Calf's brains au beurre noir. Put two calf's brains in cold water and leave for one hour; then remove the reddish-black outside skin with the fingers, and put again in fresh cold water so the blood will run out, and the brains remain white after being cooked. Now put in a casserole two quarts of water, a heaping spoonful of salt, one-half glass of vinegar, two onions, one-half of a carrot, and a bouquet garni. Boil for five minutes, and then add the brains and boil for two minutes, then let it stand in the hot broth for about one-half hour. Then remove the brains, cut in two lengthwise and lay on a platter, sprinkle with salt and fresh-ground black pepper, one spoonful of French capers, and a little chopped parsley, chives and chervil. Put in a frying pan three ounces of sweet butter and cook until very dark brown, nearly black; and pour over the brains. Then put in the same pan one-third of a cup of vinegar, let it become hot, and pour over the brains also.
Potatoes persillade. Cut two dozen potatoes to the shape of a small egg. Put in a pot, cover with cold water, add a spoonful of salt, and boil slowly so they will not break. When they are nearly soft drain off the water, add one ounce of butter, cover, and simmer until the butter is melted. Then sprinkle with chopped parsley.
Fillet of sole, Villeroi. Put the fillets of a large sole in a buttered pan, add some salt and a glass of milk, bring to a boil, and then set on the side of the stove for ten minutes; then remove the fish to a platter. Mix in a cup one spoonful of flour and one spoonful of butter; add this to the broth in the pan from which the fish has been removed, and boil for five minutes; then add one cup of cream, and two ounces of sweet butter and whip well until melted, season with salt and pepper, and strain over the fish.

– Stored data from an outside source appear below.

-- ==== Sys2Proof/Laws/PerInstr.lean ====
section
/-!
SUPPORT. Statements made of every instruction, one lemma per constructor: the decoder reads back what the encoder writes.
-/


namespace Sys2Proof.Laws

/-- The decoder, given the words of a well-formed instruction, answers that instruction (R43 to R54). -/
def RoundTrip.Statement (i : Instr) : Prop :=
  ∀ e, i.enc = some e → i.wf = true → decode e.f.word (e.ext.getD 0) = .ok i

theorem RoundTrip.ofWord (i : Instr) (x : Enc) (h : i.enc = some x)
    (g : i.wf = true → decode x.f.word (x.ext.getD 0) = .ok i) : RoundTrip.Statement i := by
  intro e he hw
  rw [h] at he
  cases he
  exact g hw

theorem RoundTrip.stepOnly (i : Instr) (h : i.enc = none) : RoundTrip.Statement i := by
  intro e he
  rw [h] at he
  cases he

theorem RoundTrip.nop : RoundTrip.Statement (.nop) := by
  refine RoundTrip.ofWord _ _ rfl (fun hw => ?_)
  refine decode_of _ _ _ (by decide : opX 0x01 = some false) ?_
  simp_all [decodeFields, dInt, need, Fld.bare, Fld.low0, Fld.mod0, Fld.mod50, Fld.fnu, eF]

theorem RoundTrip.add (s : Bool) (o : Op2) : RoundTrip.Statement (.add s o) := by
  refine RoundTrip.ofWord _ _ rfl (fun hw => ?_)
  refine decode_of _ _ _ (by decide : opX 0x10 = some false) ?_
  dsimp only
  generalize hf : (eOp2 0x10 0 o).withSat s = f
  have hop : f.op = 0x10 := by subst hf; rfl
  have hw : (o.ok tysInt id : Bool) = true := hw
  have ho := dOp2_enc _ _ o hw f (by subst hf; rfl) (by subst hf; rfl) (by subst hf; rfl) (by subst hf; rfl) (by subst hf; rfl) (by subst hf; rfl) (by subst hf; rfl) (by subst hf; rfl)
  simp only [decodeFields, dInt, hop, ho]
  subst hf
  simp [eOp2, need, Fld.mod53, Fld.modSat, eF, Fld.withSat]

theorem RoundTrip.sub (s : Bool) (o : Op2) : RoundTrip.Statement (.sub s o) := by
  refine RoundTrip.ofWord _ _ rfl (fun hw => ?_)
  refine decode_of _ _ _ (by decide : opX 0x11 = some false) ?_
  dsimp only
  generalize hf : (eOp2 0x11 0 o).withSat s = f
  have hop : f.op = 0x11 := by subst hf; rfl
  have hw : (o.ok tysInt id : Bool) = true := hw
  have ho := dOp2_enc _ _ o hw f (by subst hf; rfl) (by subst hf; rfl) (by subst hf; rfl) (by subst hf; rfl) (by subst hf; rfl) (by subst hf; rfl) (by subst hf; rfl) (by subst hf; rfl)
  simp only [decodeFields, dInt, hop, ho]
  subst hf
  simp [eOp2, need, Fld.mod53, Fld.modSat, eF, Fld.withSat]

theorem RoundTrip.mul (s : Bool) (o : Op2) : RoundTrip.Statement (.mul s o) := by
  refine RoundTrip.ofWord _ _ rfl (fun hw => ?_)
  refine decode_of _ _ _ (by decide : opX 0x12 = some false) ?_
  dsimp only
  generalize hf : (eOp2 0x12 0 o).withSat s = f
  have hop : f.op = 0x12 := by subst hf; rfl
  have hw : (o.ok tysInt id : Bool) = true := hw
  have ho := dOp2_enc _ _ o hw f (by subst hf; rfl) (by subst hf; rfl) (by subst hf; rfl) (by subst hf; rfl) (by subst hf; rfl) (by subst hf; rfl) (by subst hf; rfl) (by subst hf; rfl)
  simp only [decodeFields, dInt, hop, ho]
  subst hf
  simp [eOp2, need, Fld.mod53, Fld.modSat, eF, Fld.withSat]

Boiled fresh asparagus. Fresh asparagus should be peeled very thin with a sharp knife, and well washed. If to be served hot, put in boiling salt water over a hot fire about twenty minutes before serving. They should not be cooked in advance. If to be served cold, as soon as the asparagus is done pour a glass of cold water over them so they will not continue cooking and become too soft. Allow to cool in the broth, and before serving lay on a towel or napkin to allow the water to drip off.